Рыба плавала в большом оцинкованном тазике. Она не поразила меня своей величиной, но я загорелся, и на следующий день вместе с Семеном, забравшись в электричку, поехал на рыбалку. Наверное, час, ну чуть больше, мы были в пути, и всю дорогу Семен мне рассказывал о том, как он однажды, обнаружив на карте недалеко от станции синюю извилистую кривую, после отыскал небольшую юркую речушку.

– Я тебе такое место покажу! – сказал товарищ. И показал. Я увлекся. Мысли, посещавшие меня на природе, веяли оптимизмом. Семен стал моим лучшим другом. Рядом со мной уже не было Жени. Я за него был спокоен. За ним теперь приглядывала моя подруга – Ната. Мне не нужно было отказываться от того удовольствия, которое я когда-то испытал – рыбалки. Я снова как в детстве все свободное время отдавал этому занятию.

 

Семен был женат на своей местной девушке Елене. У него рос сын. Ему было лет десять. Он с ним не расставался – парень всегда находился рядом. Натаскав из леса хвороста, он разводил на берегу реки костер, чистил картошку, ловил всякую мелочь. Без нее уха была бы не та.

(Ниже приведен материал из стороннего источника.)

-- ==== Sys2Proof/Machine/State.lean ====
section
/-! DEFINITION. The state of the block (10_state R21, 60_exceptions R229), its outputs (R40), its configuration
(00_scope R7) and its inputs, all as plain data; the reasons a step can stop; and the state right after reset
(R39, 70_reset R250). -/

namespace Sys2Proof.Machine

open Sys2Proof

/-- The timeout tags (R220), in the order of their numbers (R78). -/
inductive TimeoutTag where
  | cmdFifo
  | pldFifoWrite
  | pldFifoRead
  | btaPhase1
  | btaPhase2
deriving DecidableEq, Repr

/-- The result of an operation (R220). -/
inductive Result where
  | ok
  | invalidArgument
  | timeout (tag : TimeoutTag)
  | notInitialized
deriving DecidableEq, Repr

/-- A bus or delay event (R40). -/
inductive Event where
  /-- `Rd(off, v)`: a 32-bit register read that returned `v`. -/
  | rd (off : Nat) (v : Word)
  /-- `Wr(off, v)`: a 32-bit register write. -/
  | wr (off : Nat) (v : Word)
  /-- `Slp(us)`: a delay. -/
  | slp (us : Nat)
deriving DecidableEq, Repr

/-- The fault reasons of R228: the values of the fault mark, and the reason a step stops while the mark is
set. -/
inductive Fault where
  /-- Marked by `LW` and by a long-write row of `SEND` when the payload is longer than the FIFO depth (R129,
  R188). Safe: no bus event follows. -/
  | payloadExceedsFifoDepth
  /-- Marked by any operation presented while another is in progress (R230). Safe: no bus event follows. -/
  | overlappingCommand
deriving DecidableEq, Repr

/-- Why a step has no meaning. -/
inductive Refusal where
  /-- Raised by an arm of `exec` that has no meaning yet; no arm is such. Safe. -/
  | notModelled (mnemonic : String)
  /-- Raised by `step` on a presentation that is no row of the opcode table, for the decoder's reason. Safe:
  the spec gives such bits no operation. -/
  | undecodable (why : DecodeError)
deriving DecidableEq, Repr

/-- One item on the command port: an operation the host presents, with the indexes of the payload bytes it
changes and of the response bytes it touches while the operation runs (20_memory R61, D27), or a reset
(R250). -/
inductive HostInput where
  | present (op : Presented) (txChanged rxTouched : List Nat)
  | reset
deriving DecidableEq, Repr

/-- The host's response buffer (R41, R57): (index, byte) cells, indexes strictly rising. An index not listed is
no byte of the buffer. -/
abbrev Memory := List Host.Cell

/-- The machine: configuration, block state, outputs, inputs, and the model's draw counter. -/
structure State where
  /-- The configuration (R7, R8). No step changes it. -/
  cfg : Config
  /-- "a driver-local 'initialized' flag gating all operations" (R21). -/
  initialized : Bool
  /-- True while an operation is in progress (R21, R230). -/
  busy : Bool
  /-- The fault mark (R21, R228). -/
  fault : Option Fault
  /-- The refusal mark (R229). -/
  refused : Bool
  /-- The result the latest operation returned on the command port, if it returned one (R220). -/
  result : Option Result
  /-- The events issued and completed so far, oldest first (R40). -/
  trace : List Event
  /-- The response buffer of the latest read operation (R41). -/
  response : Memory
  /-- Input: what the host presents, next first (R20, R23). -/
  port : List HostInput
  /-- Input: the environment's answers to the next register reads, next first (R52). -/
  reads : List Word
  /-- Input: how many more bus accesses and sleeps the platform completes; `none` is all of them (R261). -/
  stallAfter : Option Nat
  /-- Input: payload bytes the host changes during the operation (R61). -/
  txChanged : List Nat
  /-- Input: response bytes the host touches during the operation (R61, D27). -/
  rxTouched : List Nat
  /-- The model's own: how many free values have been drawn. -/
  draws : Nat
deriving DecidableEq, Repr

/-- The state right after reset (R39, R250): not initialized, not busy, no marks, no operation in progress,
nothing presented. -/
def State.reset : State where
  cfg := Config.default
  initialized := false
  busy := false
  fault := none
  refused := false
  result := none
  trace := []
  response := []
  port := []
  reads := []
  stallAfter := none
  txChanged := []
  rxTouched := []
  draws := 0

end Sys2Proof.Machine
end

– Водка, наркотики, клей и прочее, прочее – поразмысли сам, – сказал мне однажды Семен, сидя у костра, – до добра эти вещи не доведут! Работа? Работа она затягивает. Однако и калечит. За ней ничего не видишь. Можно свихнуться. Я сам, как и ты трудоголик, порой не могу остановиться. Меня сын отвлекает. Если бы не он, я загнулся, а так нет-нет и вырвет меня из кабинета. Я работаю на заводе, занимаюсь качеством. А качества сам знаешь, много не бывает! – Семен усмехнулся и подбросил дров. Они тут же занялись ярким пламенем.

Я выкарабкался. Вновь занялся делами. Хотя я их и не бросал, просто ослабил внимание, что оказалось кстати – началась перестройка – годы реформ.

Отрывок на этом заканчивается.